Since the guide grooves 44 are formed in the buckle cover 40, and the plate section 51 of the slide plate 50 is inserted into the guide grooves 44, the slide plate 50 moves stably without rattling. The band length can thus be adjusted in a stable, smooth manner. The guide grooves 44 are formed in the direction X1 only to a position halfway along the first sidewall section 42 and the second sidewall section 43, whereby the movement of the slide plate 50 in the direction X1 can be restricted. The movement restriction prevents the slide plate 50 from colliding with and damaging the swing arm 60 and other components.

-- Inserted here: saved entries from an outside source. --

/-- 40_subunits R92: a non-empty region outside `MEM` is `E_WINDOW` and changes no byte and no register. -/
def Obligations.MaskCommandWindowError : Prop :=
  ∀ s : State, 0 < s.eLen.toNat → s.params.memSize < s.eSrc.toNat + s.eLen.toNat →
    exec .msk s = .next { s with status :=
      { s.status with code := 4, sticky := s.status.sticky ||| 8 } }

/-- 40_subunits R92, R91 (a): two `MSK` in a row with the same operands restore the region: every byte of memory
reads as before the first. -/
def Obligations.MaskCommandTwiceRestores : Prop :=
  ∀ s t u : State, exec .msk s = .next t → exec .msk t = .next u → ∀ a, u.memRead a = s.memRead a

/-! ### The host -/

/-- 44_control R140, 10_state R14, R15: a host write of an `RW` register stores the low `W` bits and changes no other
register (but the view `TX_REM`); a write of an `RO` register or a reserved slot changes nothing. Neither touches
`STATUS`, `MEM` or `HND`. The ten `RW` slots of R15 are written out with their fields. -/
def Obligations.HostWriteStoresTheLowBits : Prop :=
  ∀ (s : State) (rest : List HostOp) (slot : BitVec 5) (v : Word),
    s.pending = .wr slot v :: rest → slot ≠ 0 →
    ∃ t, step s = .next t ∧ t.pending = rest ∧ t.status = s.status ∧ t.mem = s.mem ∧ t.hnd = s.hnd ∧
      (∀ r : Reg, r.slot = slot → r.access = .readWrite → (t.readReg r).toNat = v.toNat % 2 ^ r.width) ∧
      (∀ r : Reg, r.slot ≠ slot → r ≠ .txRem → t.readReg r = s.readReg r) ∧
      ((∀ r : Reg, r.slot = slot → r.access ≠ .readWrite) → t = { s with pending := rest }) ∧
      (slot = 2 → t = { s with pending := rest, txBase := v }) ∧
      (slot = 3 → t = { s with pending := rest, txCap := v }) ∧
      (slot = 6 → t = { s with pending := rest, eFin := v.setWidth 1 }) ∧
      (slot = 7 → t = { s with pending := rest, eOpc := v.setWidth 3 }) ∧
      (slot = 8 → t = { s with pending := rest, eMask := v.setWidth 1 }) ∧
      (slot = 9 → t = { s with pending := rest, eKey := v.setWidth 32 }) ∧
      (slot = 10 → t = { s with pending := rest, eLen := v }) ∧
      (slot = 11 → t = { s with pending := rest, eSrc := v }) ∧
      (slot = 14 → t = { s with pending := rest, rxBase := v }) ∧
      (slot = 15 → t = { s with pending := rest, rxValid := v }) ∧
      (slot ∉ [(2 : BitVec 5), 3, 6, 7, 8, 9, 10, 11, 14, 15] → t = { s with pending := rest })

/-- 44_control R141, 10_state R15, R16, R21: a host read changes no state and returns the register with zeros above,
`TX_REM` as the truncated difference, 0 for `CMD` and the reserved slots. Every slot of R15 is written out with the
field it reads. -/
def Obligations.HostReadReturnsTheRegister : Prop :=
  ∀ (s : State) (rest : List HostOp) (slot : BitVec 5), s.pending = .rd slot :: rest →
    step s = .next { s with pending := rest, reads := s.reads ++ [.reg slot (s.readSlot slot)] } ∧
    (slot = 0 ∨ 25 ≤ slot.toNat → s.readSlot slot = 0) ∧
    (s.readSlot Reg.txRem.slot).toNat = s.txCap.toNat - s.txWptr.toNat ∧
    (s.readSlot 1 = s.status.word.setWidth 64 ∧ s.readSlot 2 = s.txBase ∧ s.readSlot 3 = s.txCap ∧
      s.readSlot 4 = s.txWptr ∧ (s.readSlot 5).toNat = s.txCap.toNat - s.txWptr.toNat ∧
      s.readSlot 6 = s.eFin.setWidth 64 ∧ s.readSlot 7 = s.eOpc.setWidth 64 ∧
      s.readSlot 8 = s.eMask.setWidth 64 ∧ s.readSlot 9 = s.eKey.setWidth 64 ∧ s.readSlot 10 = s.eLen ∧
      s.readSlot 11 = s.eSrc ∧ s.readSlot 12 = s.eFlen ∧ s.readSlot 13 = s.eHlen.setWidth 64 ∧
      s.readSlot 14 = s.rxBase ∧ s.readSlot 15 = s.rxValid ∧ s.readSlot 16 = s.dFin.setWidth 64 ∧
      s.readSlot 17 = s.dOpc.setWidth 64 ∧ s.readSlot 18 = s.dMask.setWidth 64 ∧
      s.readSlot 19 = s.dKey.setWidth 64 ∧ s.readSlot 20 = s.dLen ∧ s.readSlot 21 = s.dHlen.setWidth 64 ∧
      s.readSlot 22 = s.dFlen ∧ s.readSlot 23 = s.dPaddr ∧ s.readSlot 24 = s.aConsumed) ∧
    (∀ r : Reg, s.readSlot r.slot = s.readReg r ∧ (s.readReg r).toNat < 2 ^ r.width)

/-- 44_control R142: `ST8` sets one byte and `LD8` returns one, for `a < MEM_SIZE`; neither changes a register.
An address that does not exist stops the machine (log entry 7). -/
def Obligations.HostMemoryAccess : Prop :=
  ∀ (s : State) (rest : List HostOp) (a : Nat) (b : Byte),
    (s.pending = .st8 a b :: rest → a < s.params.memSize →
      ∃ t, step s = .next t ∧ t = { s with pending := rest, mem := t.mem } ∧
        ∀ x, t.memRead x = if x = a then b else s.memRead x) ∧
    (s.pending = .ld8 a :: rest → a < s.params.memSize →
      step s = .next { s with pending := rest, reads := s.reads ++ [.byte a (s.memRead a)] }) ∧
    (s.pending = .st8 a b :: rest ∨ s.pending = .ld8 a :: rest → s.params.memSize ≤ a →
      step s = .fault .hostAddress)

/-! ### Steps -/

/-- 10_state R16, 44_control R140: when the host's next step writes to `CMD` a value whose bits 31:0 decode to a
command, the step is `exec` of that command, the host's step being taken; an undefined word ends with `E_BADCMD`
(R139) and changes nothing else. `CMD` is slot 0 (R15). With no host step to come nothing changes: that the machine
then idles is log entry 4. -/
def Obligations.StepRunsTheDecodedCommand : Prop :=
  (∀ s : State, s.pending = [] → step s = .next s) ∧
  ∀ (s : State) (rest : List HostOp) (v : Word), s.pending = .wr 0 v :: rest →
    (∀ i, decodeCommand (v.setWidth 32) = .ok i → step s = exec i { s with pending := rest }) ∧
    ((∀ i, decodeCommand (v.setWidth 32) ≠ .ok i) →
      step s = .next { s with
        pending := rest
        status := { s.status with code := 7, sticky := s.status.sticky ||| 64 } })

/-- Log entries 4 and 5: the table word of an instruction, placed by `withFetchWord`, is run by the very next step: a
command as itself, a frame row with its bytes received in the window. -/
def Obligations.PlacedWordIsRunByTheNextStep : Prop :=
  ∀ (s : State) (i : Instr),
    (commandWord i ≠ none →
      step (s.withFetchWord (encode s.params.opcWire i).1 (encode s.params.opcWire i).2) = exec i s) ∧
    (commandWord i = none →
      step (s.withFetchWord (encode s.params.opcWire i).1 (encode s.params.opcWire i).2)
        = exec i (s.receive (frameBytes s.params.opcWire i)))

/-- 60_exceptions R143, R156: every instruction answers a next state from every state: an error of a command is a
completion code, never a stop. -/
def Obligations.EveryInstructionCompletes : Prop :=
  ∀ (i : Instr) (s : State), ∃ t, exec i s = .next t

/-- 10_state R14, R15: no command but `SRST` writes an `RW` register: the operands are as the host wrote them. -/
def Obligations.CommandsLeaveOperandRegisters : Prop :=
  ∀ (i : Instr) (s t : State), i ≠ .srst → exec i s = .next t →
    ∀ r : Reg, r.access = .readWrite → t.readReg r = s.readReg r

/-- 10_state R17, 60_exceptions R157: no instruction but `SRST` clears a `STICKY` bit, and none but `TXINIT` and
`SRST` clears `TXAB`. -/
def Obligations.StickyAndAbandonedPersist : Prop :=
  ∀ (i : Instr) (s t : State), exec i s = .next t → i ≠ .srst →
    t.status.sticky ||| s.status.sticky = t.status.sticky ∧
    (i ≠ .txinit → s.status.txab = true → t.status.txab = true)

/-- 10_state R44, 43_assemble R127: no step removes an event from `HND`, and no instruction but `ASM` appends
one. -/
def Obligations.EventsAreOnlyAppended : Prop :=
  (∀ s t : State, step s = .next t → ∃ es, t.hnd = s.hnd ++ es) ∧
  (∀ (i : Instr) (s t : State), i ≠ .asm → exec i s = .next t → t.hnd = s.hnd)

/-- 10_state R47: no step changes a parameter, and a fault is a host access outside `MEM` only. -/
def Obligations.ParametersNeverChange : Prop :=
  (∀ s t : State, step s = .next t → t.params = s.params) ∧
  (∀ (s : State) (r : Fault), step s = .fault r →
    ∃ a : Nat, s.params.memSize ≤ a ∧
      ((∃ b, s.pending.head? = some (.st8 a b)) ∨ s.pending.head? = some (.ld8 a)))

/-! ### The invariant -/

/-- The invariant holds at reset. -/
def Obligations.InvariantAtReset : Prop := Inv State.reset

/-- The invariant is kept by every step, from every state: the memory stays canonical and inside `MEM_SIZE`
(20_memory R56), `CPL` implies `HDRV` (10_state R17), code 2 is never reported (42_decode R119), a reported code
keeps its `STICKY` bit (60_exceptions R156, R157), the result registers stay sane (10_state R28, R29, R33, R37,
R38), and events carry classes 0..6 (R44). -/
def Obligations.EveryStepKeepsTheInvariant : Prop :=
  ∀ s t : State, Inv s → step s = .next t → Inv t

/-! ### Frame rows in a window that cuts them -/

/-- 30_encoding R70, R71, 42_decode R111, R115, R116: what a header of each of the six formats does to the decoder when
the receive window ends before the header does: no error, `HDRV = CPL = 0`, no byte changed, and the fields whose bytes
are valid as the format spells them. (The rest are unspecified.) That a row means this is the model's reading (log
entry 5). -/
def Obligations.HeaderRowsCutByTheWindow : Prop :=
  ∀ (s : State) (fin : BitVec 1) (rsv : BitVec 3) (opc : BitVec 4) (l7 : BitVec 7) (l16 : BitVec 16)
    (l64 : BitVec 64) (key : BitVec 32),
    s.rxBase.toNat + s.rxValid.toNat ≤ s.params.memSize →
    ∀ row ∈ [(Instr.f7u fin rsv opc l7, 2, 0#1, 0, l7.toNat), (Instr.f7m fin rsv opc l7 key, 6, 1#1, 0, l7.toNat),
        (Instr.f16u fin rsv opc l16, 4, 0#1, 2, l16.toNat), (Instr.f16m fin rsv opc l16 key, 8, 1#1, 2, l16.toNat),
        (Instr.f64u fin rsv opc l64, 10, 0#1, 8, l64.toNat),
        (Instr.f64m fin rsv opc l64 key, 14, 1#1, 8, l64.toNat)],
      row.1.WellFormed → s.rxValid.toNat < row.2.1 →
      ∃ t, exec row.1 s = .next t ∧
        t.status.code = 0 ∧ t.status.hdrv = false ∧ t.status.cpl = false ∧ t.mem = s.mem ∧
        (1 ≤ s.rxValid.toNat → t.dFin = fin ∧ t.dOpc = classOf s.params.opcWire opc) ∧
        (2 ≤ s.rxValid.toNat → t.dMask = row.2.2.1 ∧ t.dHlen.toNat = row.2.1) ∧
        (2 + row.2.2.2.1 ≤ s.rxValid.toNat → t.dLen.toNat = row.2.2.2.2)
end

The slide plate 50 is provided with the movement restriction section 54, which can restrict the movement of the slide plate 50 in the direction X2. The movement restriction prevents the engagement click 63 of the swing arm 60 from coming off the slide plate 50 or the slide plate 50 from coming off the buckle cover 40 when the slide plate 50 is pulled out and the band length is adjusted.
The present disclosure is not limited to the embodiment described above, and variations, improvements, and other modifications to the extent that the advantage of the present disclosure is achieved fall within the scope of the present disclosure.
For example, the groove sections 53 of the slide plate 50 are not necessarily formed by the groove wall sections 530, which stand upright from the plate section 51 in the direction perpendicular to the sliding direction. For example, the engagement click 63 may have a triangular cross-sectional shape, and the groove sections 53 may each have an inverted triangular cross-sectional shape in accordance with the shape of the engagement click 63. The groove sections 53 and the engagement click 63 do not need to necessarily have the same cross-sectional shape. The cross-sectional shapes of the groove sections 53 and the engagement click 63 only need to allow the engagement click 63 to engage with the groove section 53 to restrict the movement of the slide plate 50 when the swing arm 60 is rotated in the first rotational direction R1. Furthermore, the cross-sectional shapes of the groove sections 53 and the engagement click 63 only need to allow the engagement click 63 to disengage from the groove section 53 to cancel the restriction of the movement of the slide plate 50 when the swing arm 60 is rotated in the second rotational direction R2 by rotating the protruding sections 35 of the outer plate 30 with the protruding sections 35 pressed against the operation strip 64.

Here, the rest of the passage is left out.